/-- A TAIL of 2^SQ_LOG2 or more, a completion HEAD of 2^CQ_LOG2 or more and a result HEAD at or beyond the size of
the result ring freeze the queue: the value is discarded, a freeze record of kind 3 names queue, function, partition, tick
and value, and the freeze bit of HIF_ERR_CAUSE is set (R84, R121, R379). THAW releases a frozen queue or a frozen link
inbound master, and nothing else (R122): on sub-operation 0 a queue that still has ENABLE set runs again, a link master takes
flits again. -/
def Obligations.MastersFreezeAndThaw : Prop :=
  (∀ (fn slot q : Nat) (v : Word) (s : State) (i : Instr) (x : Nat), s.core.slotQ fn slot = some q →
     (s.core.q q).func = fn → (s.core.q q).live →
     (i = .doorbellSq fn slot v ∧ x = v.toNat % 65536 ∧ 2 ^ (s.core.q q).sqLog ≤ x ∨
       i = .doorbellCq fn slot v ∧ x = v.toNat % 65536 ∧ 2 ^ (s.core.q q).cqLog ≤ x ∨
       i = .doorbellRr fn slot v ∧ x = v.toNat % 2 ^ 20 ∧ (s.core.q q).rrLog ≠ 0xF ∧
         2 ^ (16 + (s.core.q q).rrLog) / 64 ≤ x) →
     ∃ t, exec i s = .next t ∧
       t.core.q q = { s.core.q q with state := .frozen, draining := false } ∧
       (∀ j, j ≠ q → t.core.q j = s.core.q j) ∧
       t.core.host.frzCount = s.core.host.frzCount + 1 ∧
       Tab.get [] t.core.host.frzLog (s.core.host.frzCount % 256) =
         freezeBytes 3 q fn (if (s.core.q q).part < 16 then (s.core.q q).part else 0xFF) s.tick.count x 0 ∧
       bitAt 0 t.core.host.errCause = true ∧ t = { s with core := t.core }) ∧
  (∀ (c : Cmd) (s : State) (e : Env), Ready s 0x8007 c e → e.inst = none →
     (∀ k, e.word 0 = 0 → e.word 1 = k → k < 4096 → k ≠ e.q → e.sub = 0 → (s.core.q k).state = .frozen →
       (s.core.q k).partGone = false → (s.core.q k).enable = true →
       ∃ t, exec (.thaw c) s = .next t ∧
         (t.core.q k).state = (if (s.core.q k).pause || !s.core.mastering (s.core.q k).func then .paused else .enabled) ∧
         (t.core.q k).fetched = (s.core.q k).fetched ∧ t = { s with core := t.core }) ∧
     (∀ p, e.word 0 = 1 → e.word 1 = p → p < 6 → (s.link.port p).frozen = true →
       ∃ t, exec (.thaw c) s = .next t ∧ t.core.mstate = s.core.mstate ∧
         t.link = s.link.updPort p fun y => { y with frozen := false }))

/-- An accepted write of ENABLE = 1 starts the queue: pointers, sequence, CPL_DROP and DB_IGNORED are 0, PHASE is 1,
and STATE is ENABLED, or PAUSED where PAUSE is set or the function does not master the bus; a refused one leaves it
DISABLED with CFG_ERR (R79, R80, R81). The other queues stay as they are. Writing ENABLE = 0 to a running queue stops
fetching at once: nothing that was fetched is left unstarted, and the queue is DRAINING; it is FROZEN where a completion of
what it held finds its ring outside the windows. A draining queue with nothing left reads DISABLED and its bindings end
(R82, R382). -/
def Obligations.QueuesStartAndDrain : Prop :=
  (∀ (fn slot q : Nat) (v : Word) (s : State), s.core.ownQ fn slot = some q → bitAt 13 v.toNat = true →
     (s.core.q q).state = .disabled →
     ∃ t, exec (.queueEnable fn slot v) s = .next t ∧ (∀ j, j ≠ q → t.core.q j = s.core.q j) ∧
       t = { s with core := { s.core with qs := t.core.qs } } ∧
       let k := ((s.core.setPartVec q v.toNat).setIvEn q (bitAt 15 v.toNat)).setPause q (bitAt 14 v.toNat)
       (k.enableOk q = true →
         (t.core.q q).sqHead = 0 ∧ (t.core.q q).cqHead = 0 ∧ (t.core.q q).cqTail = 0 ∧ (t.core.q q).seq = 0 ∧
         (t.core.q q).cplDrop = 0 ∧ (t.core.q q).dbIgnored = 0 ∧ (t.core.q q).phase = true ∧
         (t.core.q q).enable = true ∧ (t.core.q q).cfgErr = false ∧
         (t.core.q q).state = if bitAt 14 v.toNat || !s.core.mastering (s.core.q q).func then .paused else .enabled) ∧
       (k.enableOk q = false → (t.core.q q).state = .disabled ∧ (t.core.q q).cfgErr = true)) ∧
  (∀ (fn slot q : Nat) (v : Word) (s : State), s.core.ownQ fn slot = some q → bitAt 13 v.toNat = false →
    (s.core.q q).live → (s.core.q q).draining = false →
    ∃ t, exec (.queueDisable fn slot v) s = .next t ∧ (t.core.q q).fetched = [] ∧ (t.core.q q).enable = false ∧
      ((t.core.q q).draining = true ∨ (t.core.q q).state = .frozen) ∧ t.tick = s.tick ∧
      t.led = s.led ∧ t.dram = s.dram ∧ t.link = s.link ∧ t.mend = s.mend) ∧
  (∀ (q : Nat) (s : State), (s.core.q q).draining = true → s.core.qIdle q = true → s.core.clips = [] →
    ∃ t, exec (.queueDrained q) s = .next t ∧ (t.core.q q).state = .disabled ∧ (t.core.q q).draining = false ∧
      (∀ b ∈ t.core.bindings, b.queue = q → b.ending = true) ∧ t = { s with core := t.core })

/-- The writes of PAUSE, IV_EN and HIF_QOWN complete. PAUSE stops the fetching of a running queue and, written 0, resumes it
where the function masters the bus; in a DISABLED or FROZEN queue it is taken and the state stays; IV_EN is taken, but refused with
CFG_ERR where VECTOR lies outside the function's vectors in a queue that is not DISABLED; HIF_QOWN gives a DISABLED queue
to a VF in the lowest free slot of its map, or back to the PF, out of every map, and leaves a queue as it is that is not DISABLED
(R78, R80, R81, R375). -/
def Obligations.QueueFieldsTakeWrites : Prop :=
  (∀ (fn slot q : Nat) (s : State), s.core.ownQ fn slot = some q →
    (∀ p, (s.core.q q).live → exec (.queuePause fn slot p) s = .next (s.setQ q
      { s.core.q q with
        pause := p, state := if p || !s.core.mastering (s.core.q q).func then .paused else .enabled })) ∧
    (∀ p, ((s.core.q q).state = .disabled ∨ (s.core.q q).state = .frozen) → ∃ t, exec (.queuePause fn slot p) s = .next t ∧
      t.core.q q = { s.core.q q with pause := p } ∧ (∀ n, n ≠ q → t.core.q n = s.core.q n) ∧
      t = { s with core := { s.core with qs := t.core.qs } }) ∧
    (∀ b, (b = true → (s.core.q q).state = .disabled ∨ (s.core.q q).vector < vecCount (s.core.q q).func) →
      exec (.ivEnWrite fn slot b) s = .next (s.setQ q { s.core.q q with ivEn := b, cfgErr := (s.core.q q).cfgErr && !b })) ∧
    ((s.core.q q).state ≠ .disabled → vecCount (s.core.q q).func ≤ (s.core.q q).vector →
      exec (.ivEnWrite fn slot true) s = .next (s.setQ q { s.core.q q with cfgErr := true }))) ∧
  (∀ (q : Nat) (v : Word) (s : State), s.core.barOk 0 = true → 1 ≤ q → q < 4096 →
    (∀ (f j : Nat), (s.core.q q).state = .disabled → v.toNat % 32 = f → 1 ≤ f → f ≤ 16 → (s.core.q q).func ≠ f →
      s.core.freeSlot f = some j →
      ∃ t, exec (.hifQownWrite 0 q v) s = .next t ∧ t.core.q q = { s.core.q q with func := f } ∧
        t.core.vq f j = some q ∧ (∀ k < j, (s.core.vq f k).isSome = true) ∧ (∀ n, n ≠ q → t.core.q n = s.core.q n) ∧
        (∀ g k n, n ≠ q → g < 32 → k < 128 → s.core.vq g k = some n → t.core.vq g k = some n)) ∧
    ((s.core.q q).state = .disabled → v.toNat % 32 = 0 → (s.core.q q).func ≠ 0 →
      ∃ t, exec (.hifQownWrite 0 q v) s = .next t ∧ t.core.q q = { s.core.q q with func := 0 } ∧
        (∀ g k, t.core.vq g k ≠ some q) ∧ (∀ n, n ≠ q → t.core.q n = s.core.q n)) ∧
    ((s.core.q q).state ≠ .disabled → exec (.hifQownWrite 0 q v) s = .next s))

/-- A fetch reads the 32 bytes at SQ_HEAD; an entry that the ring's sources and field rules allow joins the fetched
commands, SQ_HEAD moves on by one in the ring and a completion slot is reserved; an INVOKE makes its instance at once (R102), which
joins those of the partition. A read that fails brings no command, and
the entry is fetched again after the next boundary. No entry is fetched while every slot of the completion ring is occupied
or reserved (R75, R85, R86, R89, R90, R95, R387). -/
def Obligations.CommandFetchTakesTheEntry : Prop :=
  (∀ (q t' : Nat) (s : State), s.core.mayFetch q = true →
    s.core.host.uncovered (s.core.q q).func false ((s.core.q q).sqBase + 32 * (s.core.q q).sqHead) 32 = none →
    s.core.newTag (s.core.q q).func = some t' →
    let x := parseCmd (.ring q) (Memory.read s.core.host.mem ((s.core.q q).sqBase + 32 * (s.core.q q).sqHead) 32)
    (ringCmdOk q x.1 x.2 = true → badHandle (s.core.q q).part x.1 x.2 = none →
      ∃ k : Core, k.q q = (s.core.q q).accepted x.1 x.2 ∧ (∀ j, j ≠ q → k.q j = s.core.q j) ∧ k.host.mem = s.core.host.mem ∧
        k = { s.core with qs := k.qs, host := k.host } ∧
        (x.1 ≠ 0x000D → exec (.commandFetch q .ok) s = .next { s with core := k }) ∧
        (x.1 = 0x000D → ∀ (e : Env) (p : Program), k.atHand s.tick.count 0x000D x.2 = some e → k.gate e = .ok () →
          k.progOf e.part (e.word 0) = .ok p → ∃ i, Made k e p i ∧ exec (.commandFetch q .ok) s =
            .next { s with core := (((k.activate e.part).addInst s.tick.count i).take e).defer e })) ∧
    (∀ r, r ≠ ReadEnd.ok → ∃ t, exec (.commandFetch q r) s = .next t ∧
        t.core.q q = { s.core.q q with refetch := true } ∧ (∀ j, j ≠ q → t.core.q j = s.core.q j))) ∧
  (∀ (q : Nat) (r : ReadEnd) (s : State), 2 ^ (s.core.q q).cqLog ≤ (s.core.q q).occ + (s.core.q q).reserved →
    exec (.commandFetch q r) s = .next s)

/-- A completion goes to CQ_TAIL with bit 0 of byte 30 equal to PHASE; CQ_TAIL moves on in the ring, and PHASE
inverts exactly when it wraps to 0 (R87). Stated of a queue whose function masters the bus and whose slot lies in its windows;
host memory outside the 32 bytes stays as it was. -/
def Obligations.CompletionsCarryThePhase : Prop :=
  ∀ (k : Core) (q : Nat) (x : Cpl), k.mastering (k.q q).func = true →
    k.host.uncovered (k.q q).func true ((k.q q).cqBase + 32 * (k.q q).cqTail) 32 = none →
    (k.putCpl q x).host.mem = Memory.write k.host.mem ((k.q q).cqBase + 32 * (k.q q).cqTail)
      (cplBytes x.tag (statusCode x.status) q x.tick x.planned x.measured x.detail (k.q q).seq (k.q q).phase x.inst) ∧
    (cplBytes x.tag (statusCode x.status) q x.tick x.planned x.measured x.detail (k.q q).seq (k.q q).phase
      x.inst).length = 32 ∧
    (Memory.byte (k.putCpl q x).host.mem ((k.q q).cqBase + 32 * (k.q q).cqTail + 30)).toNat % 2 =
      (k.q q).phase.toNat ∧
    ((k.putCpl q x).q q).cqTail = ((k.q q).cqTail + 1) % 2 ^ (k.q q).cqLog ∧
    (((k.putCpl q x).q q).phase = if ((k.q q).cqTail + 1) % 2 ^ (k.q q).cqLog = 0 then !(k.q q).phase else (k.q q).phase)

/-! ### The host interface -/

/-- A completion that brings the last bytes of a read frees its tag; a run whose steps are over and that waits for this
read alone has ended, one that waits for more goes on waiting for one read less (R385). -/
def Obligations.ReadCompletionLands : Prop :=
  ∀ (fn tag : Nat) (s : State) (d : Rd) (r : Run), s.core.rd? fn tag = some d → d.quarantine = false →
    s.core.run? d.run = some r →
    ∃ t, exec (.hostReadCompletion fn tag) s = .next t ∧ t.core.rd? fn tag = none ∧ t = { s with core := t.core } ∧
      (({ r with reads := r.reads - 1 } : Run).done = true → t.core.run? d.run = none) ∧
      (({ r with reads := r.reads - 1 } : Run).done = false → t.core.run? d.run = some { r with reads := r.reads - 1 } ∧
        t.core.host.mem = s.core.host.mem ∧ t.core.copies = s.core.copies)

• [Your objective]: Wherever the word "result" appears in the records above, copy that line.

• [Answer to the problem]:
/-- A TAIL of 2^SQ_LOG2 or more, a completion HEAD of 2^CQ_LOG2 or more and a result HEAD at or beyond the size of
the result ring freeze the queue: the value is discarded, a freeze record of kind 3 names queue, function, partition, tick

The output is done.